IV liga. J. Piątek: „nie elektryzowaliśmy się tym meczem”

495 0

Przed tygodniem powiedział pan, że atutem BKS jest napastnik tego zespołu. To potwierdziło się w trakcie waszego meczu derbowego. Przegraliście 1-0 z Bocheńskim po bramce Sławomira Zubla.

To wszyscy wiedzą, że Sławek jest głównym motorem napędowym ofensywy swojego zespołu. Potwierdził to czego się po nim spodziewaliśmy. Wygrywa drużyna, która umieszcza piłkę w siatce. Nam się to nie udało. Mimo, ze mieliśmy ku temu liczne okazje. Jak się nie strzela, to często przegrywa się.

W pierwszej połowie mieliście przewagę nie tylko w posiadaniu piłki, ale stworzyliście sobie także kilka bardzo groźnych sytuacji. Czego zabrakło w tej pierwszej połowie? Tylko skuteczności?

Zdecydowanie. Jedyne o co mogę mieć pretensje do zawodników to o skuteczność. Jeżeli chodzi o organizację gry, o stwarzanie sytuacji pod bramką rywala, to byliśmy – tak mi się wydaje, choć może się mylę – groźniejszym zespołem. Bochnia potwierdziła, że wystarczą jej dwie – trzy sytuacje i solidna obrona. Jeżeli przeciwnik nie wstrzeli się dobrze w bramkę, wygrywają mecze.

A może zbyt duże napięcie w zespole przeszkadzało w lepszej skuteczności. W końcu to prestiżowy mecz, nie tylko derby powiatu, ale także byłych zawodników BKS z obecnymi.

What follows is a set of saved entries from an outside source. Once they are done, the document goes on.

/-- An announcement PULSE joins in a RUNNING part, unless a PULSE waits (R13). -/
theorem announcePulse_eq (s : State) : announcePulse s = { s with
    bu := if running s = true ∧ s.bu.control.any isPulse = false then
        { s.bu with control := joinControl (.pulse false) s.bu.control } else s.bu } := by
  unfold announcePulse
  split
  · simp [*]
  · by_cases hr : running s = true <;> simp [queueControl, State.setBu, *]

/-- The work that a request waits for completes it when it is PENDING (R172). -/
theorem completePending_eq (code : Nat) (o : ReqOutcome) (r : List Byte) (s : State) :
    completePending code o r s = { s with
      ml := if s.ml.state = .pending ∧ s.ml.code = code then
          { s.ml with state := .done, outcome := some o, result := r, polled := false } else s.ml } := by
  unfold completePending
  by_cases h : s.ml.state = .pending ∧ s.ml.code = code
  · simp [h, complete, State.setMl]
  · simp only [Bool.and_eq_true, beq_iff_eq, if_neg h]

/-- The work of the assertion while the transmitter waits (R155, R168). -/
theorem supplyFailed_waits {s : State} (h : txWaits s = true) : supplyFailed s = { s with
    ie := dropProgs s.ie
    ml := if (s.ie.progs.drop (inFlightProg s.ie)).any Prog.host = true ∧ s.ml.state = .pending ∧ s.ml.code = 11 then
        { s.ml with state := .done, outcome := some .busy, result := [3#8], polled := false } else s.ml
    bu := if running s = true ∧ s.bu.control.any isPulse = false then
        { s.bu with control := joinControl (.pulse false) s.bu.control } else s.bu } := by
  have hb : (if running s then announcePulse s else s) = { s with
      bu := if running s = true ∧ s.bu.control.any isPulse = false then
          { s.bu with control := joinControl (.pulse false) s.bu.control } else s.bu } := by
    rw [announcePulse_eq]
    by_cases hr : running s = true <;> simp [hr]
  simp only [supplyFailed, hb, completePending_eq]
  rw [wake_waits]
  · by_cases hh : (s.ie.progs.drop (inFlightProg s.ie)).any Prog.host = true <;> simp [setIe, State.setIe, hh]
  · split <;> exact h

/-- Settles O47, edge by edge: a level already held, no supply, the held part, and the living part with its transmitter
waiting. -/
theorem supplyFailEdgesRaiseEvents : Obligations.SupplyFailEdgesRaiseEvents := by
  intro s heldPart down up
  have dead (h : s.pins.powered = false) : alive s = false := by simp [alive, h]
  have held (h : heldPart) : alive s = false := by simp [alive, h.2]
  have powered (h : alive s = true) : s.pins.powered = true := by
    simp only [alive, Bool.and_eq_true] at h; exact h.1
  refine ⟨fun h => ?_, fun h => ?_, fun h hp => ?_, fun h hp => ?_, fun h hh => ?_, fun h hh => ?_, fun h ha hw => ?_,
    fun h ha hw hi => ?_, fun h ha hw => ?_⟩
  · show execSupplyFailAssert s = _
    simp [execSupplyFailAssert, h]
  · show execSupplyFailDeassert s = _
    simp [execSupplyFailDeassert, h]
  · rw [exec_supplyFailAssert h, if_neg (by simp [dead hp]), supplyEdge_unpowered hp]
  · rw [exec_supplyFailDeassert h, if_neg (by simp [dead hp]), supplyEdge_unpowered hp]
  · rw [exec_supplyFailAssert h, if_neg (by simp [held hh]), supplyEdge_powered hh.1]
  · rw [exec_supplyFailDeassert h, if_neg (by simp [held hh]), supplyEdge_powered hh.1]
  · intro keep dropped m
    rw [exec_supplyFailAssert h, if_pos ha, supplyEdge_powered (powered ha)]
    have hk : m.state = s.ml.state ∧ m.code = s.ml.code := by
      simp only [m, offerEvent]
      (repeat' split) <;> exact ⟨rfl, rfl⟩
    refine (congrArg _ (supplyFailed_waits (s := { s with pins := down, ml := m }) hw)).trans ?_
    rw [← hk.1, ← hk.2]
    rfl
  · intro u
    have hu : txWaits (startFlash u) = true := by simpa [txWaits, u] using hw
    have done : exec .supplyFailDeassert s = .next (startFlash u) := by
      rw [exec_supplyFailDeassert h, if_pos ha, supplyEdge_powered (powered ha)]
      refine congrArg _ ((congrArg wake (issueFetches_idle (u := startFlash u) (.inl ?_))).trans (wake_waits hu))
      exact (startFlash_inc u).1 ▸ hi
    obtain ⟨hbusy, hfree⟩ := startFlash_started (u := u) rfl
    exact ⟨fun ho => done.trans (congrArg _ (hbusy ho)), fun w r ho hq => done.trans (congrArg _ ((hfree ho).1 w r hq))⟩
  · intro u
    have hu : txWaits (startFlash u) = true := by simpa [txWaits, u] using hw
    have done : exec .supplyFailDeassert s = .next (issueFetches (startFlash u)) := by
      rw [exec_supplyFailDeassert h, if_pos ha, supplyEdge_powered (powered ha)]
      exact congrArg _ (wake_issueFetches hu)
    have started := startFlash_started (u := u) rfl
    refine ⟨fun hi => ⟨startFlash u, ?_, started⟩, fun d hi hd => ⟨startFlash u, _, done, started, ?_⟩⟩
    · rw [done, issueFetches_idle (.inl ((startFlash_inc u).1 ▸ hi))]
    · exact issueFetches_filling ((startFlash_inc u).1.trans hi) (by simp [u, up]) ((startFlash_inc u).2.trans hd)

end Sys2Proof.Machine
end
section
/-! SUPPORT. Full resets, the reading of the start record, and the end of start-up (R178, R182, R184 to R187). -/

namespace Sys2Proof.Machine

/-! ## Events raised one after the other -/

/-- Events offered to the queue in order, each with the time stamp of the same instant. -/
def offerAll (x : State) (l : List Event) (m : Ml) : Ml := l.foldl (fun q e => offerEvent (stamp e x) q) m

/-- A stamp is read from the clock, which raising an event leaves as it is (R178). -/
theorem stamp_raise (e f : Event) (s : State) : stamp e (raise f s) = stamp e s := rfl

/-- Raising events one after the other offers them to the queue in that order. -/
theorem foldl_raise (l : List Event) (s : State) :
    l.foldl (fun t e => raise e t) s = { s with ml := offerAll s l s.ml } := by
  induction l generalizing s with
  | nil => rfl
  | cons e r ih =>
    rw [List.foldl_cons, ih]
    rfl

theorem markTail_map_event (q : List EventRec) : (markTail q).map EventRec.event = q.map EventRec.event := by
  induction q using markTail.induct with
  | case1 => rfl
  | case2 e => rfl
  | case3 e r hr ih => simpa [markTail] using ih

theorem markTail_stamps (q : List EventRec) :
    (markTail q).map (fun r => (r.minute, r.milli)) = q.map (fun r => (r.minute, r.milli)) := by
  induction q using markTail.induct with
  | case1 => rfl
  | case2 e => rfl
  | case3 e r hr ih => simpa [markTail] using ih

theorem markTail_overrun {q : List EventRec} (h : q ≠ []) : (markTail q).any EventRec.overrun = true := by
  induction q using markTail.induct with
  | case1 => exact absurd rfl h
  | case2 e => simp [markTail]
  | case3 e r hr ih =>
    have : (markTail r).any EventRec.overrun = true := ih (by rintro rfl; exact hr rfl)
    simp [markTail, this]

/-- Every kind is enabled after a full reset (R182). -/
theorem maskAll_enables (e : Event) : maskAll.getLsbD (eventCode e) = true := by
  have enabled : ∀ k, k < 34 → 1 ≤ k → maskAll.getLsbD k = true := by decide
  have code : 1 ≤ eventCode e ∧ eventCode e < 34 := by cases e <;> simp [eventCode]
  exact enabled _ code.2 code.1

/-- Offering events touches the queue alone. -/
theorem offerEvent_eq (r : EventRec) (m : Ml) : offerEvent r m = { m with events := (offerEvent r m).events } := by
  unfold offerEvent
  (repeat' split) <;> rfl

theorem offerAll_eq (x : State) (l : List Event) (m : Ml) :
    offerAll x l m = { m with events := (offerAll x l m).events } := by
  induction l generalizing m with
  | nil => rfl
  | cons e r ih =>
    rw [offerAll, List.foldl_cons, ← offerAll, ih, offerEvent_eq]

/-- With every kind enabled the queue takes events up to 64 in all; the rest are lost (R178, R179). -/
theorem offerEvent_events {r : EventRec} {m : Ml} (hm : m.mask = maskAll) (hl : m.events.length ≤ 64) :
    (offerEvent r m).events = if m.events.length < 64 then m.events ++ [r] else markTail m.events := by
  have hb : m.mask.getLsbD (eventCode r.event) = true := by rw [hm]; exact maskAll_enables r.event
  split
  · rw [offerEvent_joins hb ‹_›]
  · rw [offerEvent_overrun hb (by omega)]

theorem offerAll_cons (x : State) (e : Event) (r : List Event) (m : Ml) :
    offerAll x (e :: r) m = offerAll x r (offerEvent (stamp e x) m) := rfl

theorem offerEvent_mask (r : EventRec) (m : Ml) : (offerEvent r m).mask = m.mask := by rw [offerEvent_eq]

theorem offerEvent_length_le {r : EventRec} {m : Ml} (hm : m.mask = maskAll) (hl : m.events.length ≤ 64) :
    (offerEvent r m).events.length ≤ 64 := by
  rw [offerEvent_events hm hl]
  split
  · simp; omega
  · rw [markTail_length]; exact hl

theorem offerAll_map_event {x : State} {l : List Event} {m : Ml} (hm : m.mask = maskAll) (hl : m.events.length ≤ 64) :
    (offerAll x l m).events.map EventRec.event = (m.events.map EventRec.event ++ l).take 64 := by
  induction l generalizing m with
  | nil =>
    rw [List.append_nil, List.take_of_length_le (by simpa using hl)]
    rfl
  | cons e r ih =>
    rw [offerAll_cons, ih ((offerEvent_mask _ _).trans hm) (offerEvent_length_le hm hl), offerEvent_events hm hl]
    split
    · simp [stamp]
    · have : m.events.length = 64 := by omega
      rw [markTail_map_event, List.take_append_of_le_length (by simp [this]),
        List.take_append_of_le_length (by simp [this])]

theorem offerEvent_stamps {x : State} {e : Event} {m : Ml} (hx : x.su.clock.minute = 0 ∧ x.su.clock.milli = 0)
    (h : ∀ r ∈ m.events, r.minute = 0 ∧ r.milli = 0) :
    ∀ r ∈ (offerEvent (stamp e x) m).events, r.minute = 0 ∧ r.milli = 0 := by
  unfold offerEvent
  split
  · split
    · simpa [stamp, hx, or_imp, forall_and] using h
    · intro r hr
      have hq := List.mem_map_of_mem (f := fun r : EventRec => (r.minute, r.milli)) hr
      rw [markTail_stamps, List.mem_map] at hq
      obtain ⟨q, hq, he⟩ := hq
      simp only [Prod.mk.injEq] at he
      exact ⟨he.1.symm.trans (h q hq).1, he.2.symm.trans (h q hq).2⟩
  · exact h

/-- On an UNSET clock every event is stamped 0 (R178). -/
theorem offerAll_stamps {x : State} {l : List Event} {m : Ml} (hx : x.su.clock.minute = 0 ∧ x.su.clock.milli = 0)
    (h : ∀ r ∈ m.events, r.minute = 0 ∧ r.milli = 0) :
    ∀ r ∈ (offerAll x l m).events, r.minute = 0 ∧ r.milli = 0 := by
  induction l generalizing m with
  | nil => exact h
  | cons e r ih => exact ih (offerEvent_stamps hx h)

/-- The queue carries an overrun mark when it did, or when more events came than it takes (R179). -/
theorem offerAll_overrun {x : State} {l : List Event} {m : Ml} (hm : m.mask = maskAll) (hl : m.events.length ≤ 64) :
    (offerAll x l m).events.any EventRec.overrun =
      (m.events.any EventRec.overrun || decide (64 < m.events.length + l.length)) := by
  induction l generalizing m with
  | nil => simp [offerAll, Nat.not_lt.mpr hl]
  | cons e r ih =>
    rw [offerAll_cons, ih ((offerEvent_mask _ _).trans hm) (offerEvent_length_le hm hl), offerEvent_events hm hl]
    split
    · rename_i hlt
      have : m.events.length + 1 + r.length = m.events.length + (r.length + 1) := by omega
      simp [stamp, this]
    · have h64 : m.events.length = 64 := by omega
      have hne : m.events ≠ [] := by intro h0; simp [h0] at h64
      rw [markTail_overrun hne]
      simp [h64]

/-! ## LOADING -/

/-- What LOADING makes of the SL (R185, R186, R187). -/
def loadedSl (m : List Host.Cell) (l : Sl) : Sl :=
  match readRecord m with
  | .bad _ _ => { l with phase := .scanning, recordGood := false, params := Params.default }
  | .items items => { l with phase := .scanning, recordGood := true, params := paramsOf items }

/-- LOADING reads the record, sets the parameters and raises its events, and does nothing else. -/
theorem loading_eq (s : State) : loading s =
    { s with sl := loadedSl s.flash.mem s.sl, ml := offerAll s (loadEvents s.flash.mem) s.ml } := by
  cases h : readRecord s.flash.mem with
  | bad r o =>
    simp only [loading, loadedSl, loadEvents, h]
    rfl
  | items items =>
    simp only [loading, loadedSl, loadEvents, h, raiseClamps, foldl_raise]
    rfl

theorem recordLoaded_loadedSl {m : List Host.Cell} {l : Sl} (h : l.part = .starting) : recordLoaded m (loadedSl m l) := by
  unfold recordLoaded loadedSl
  cases hr : readRecord m with
  | bad r o => exact ⟨h, rfl, rfl, rfl⟩
  | items items => exact ⟨h, rfl, rfl, rfl⟩

theorem loadedSl_eq (m : List Host.Cell) (l : Sl) : loadedSl m l =
    { l with phase := (loadedSl m l).phase, recordGood := (loadedSl m l).recordGood, params := (loadedSl m l).params } := by
  unfold loadedSl
  split <;> rfl

/-! ## Full resets -/

/-- What a full reset leaves of the ML, with the bytes shifted out (R182). -/
theorem linkReset_reset {c : ResetCause} {x : State} {l : List Event} (miso : List Byte)
    (hx : x.su.clock.minute = 0 ∧ x.su.clock.milli = 0) :
    linkReset c l (offerAll x l { Ml.reset c with miso := miso }) := by
  have hm : ({ Ml.reset c with miso := miso } : Ml).mask = maskAll := rfl
  have hl : ({ Ml.reset c with miso := miso } : Ml).events.length ≤ 64 := by simp [Ml.reset]
  have hs : ∀ r ∈ ({ Ml.reset c with miso := miso } : Ml).events, r.minute = 0 ∧ r.milli = 0 := by
    simp [Ml.reset]
  refine ⟨?_, ?_, ?_, ?_, ?_, ?_, ?_, ?_, offerAll_map_event hm hl, offerAll_stamps hx hs, ?_⟩
  · rw [offerAll_eq]; rfl
  · rw [offerAll_eq]; rfl
  · rw [offerAll_eq]; rfl
  · rw [offerAll_eq]; rfl
  · rw [offerAll_eq]; rfl
  · rw [offerAll_eq]; rfl
  · rw [offerAll_eq]; rfl
  · rw [offerAll_eq]; rfl
  · rw [offerAll_overrun hm hl]
    simp [Ml.reset, Nat.add_comm]

theorem offerAll_miso (x : State) (l : List Event) (m : Ml) : (offerAll x l m).miso = m.miso := by rw [offerAll_eq]

/-- Every block but the ML is at its full-reset state (R184). -/
theorem blocksReset_fullReset (c : ResetCause) (s : State) : blocksReset (fullReset c s) := by
  have hseq : 1 ≤ (BitVec.ofNat 16 ((Config.freeSeq s.free).val + 1)).toNat := by
    have := (Config.freeSeq s.free).isLt
    rw [BitVec.toNat_ofNat, Nat.mod_eq_of_lt (by omega)]
    omega
  refine ⟨rfl, hseq, ?_⟩
  simp [fullReset, Bu.reset, Rc.reset, Fc.reset, Sc.reset, Es.reset, Su.reset, Ie.reset, Ac.reset, Sl.reset]

/-- What is looked at in a full reset beside the pins, the SL's record and the ML. -/
theorem blocksReset_of_eq {s t : State} (h : blocksReset s) (hbu : t.bu = s.bu) (hrc : t.rc = s.rc) (hfc : t.fc = s.fc)
    (hsc : t.sc = s.sc) (hes : t.es = s.es) (hsu : t.su = s.su) (hie : t.ie = s.ie) (hac : t.ac = s.ac)
    (hnow : t.now = s.now) (hp : t.sl.nextPulse = s.sl.nextPulse) (hq : t.sl.nextSight = s.sl.nextSight) :
    blocksReset t := by
  simpa only [blocksReset, hbu, hrc, hfc, hsc, hes, hsu, hie, hac, hnow, hp, hq] using h

/-- A reset that finds no flash operation in flight leaves the flash as it was (R184). -/
theorem cutFlash_idle {s : State} (h : s.ie.op = none) : cutFlash s = s := by simp [cutFlash, h]

/-- A full reset of a part at work that leaves these bytes shifted out (R171, R184). -/
def resetWith (c : ResetCause) (miso : List Byte) (u : State) : State :=
  (resetNow c u).setMl { Ml.reset c with miso := miso }

theorem resetNow_eq (c : ResetCause) (u : State) : resetNow c u = resetWith c u.ml.miso u := by
  simp [resetWith, resetNow, fullReset, State.setMl]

W przeciwieństwie do BKS nie elektryzowaliśmy się tym meczem. Przyjechaliśmy jak na każdy inny wyjazd i na każdy będziemy mieć takie samo nastawienie. Dobrze wiemy, że jak człowiek bardzo chce, to często mu nie wychodzi. Animozji żadnych nie mamy.

A jak się panu grało na starym stadionie?

Wie pan co, ja do dzisiaj spędzam na tym obiekcie wiele godzin pracując z młodzieżą. Dla mnie to nic nowego.

Do tej pory traciliście punkt do lidera. Patrzycie bardziej na to jak wielka jest do niego strata, czy też ile macie punktów przewagi nad strefą spadkową?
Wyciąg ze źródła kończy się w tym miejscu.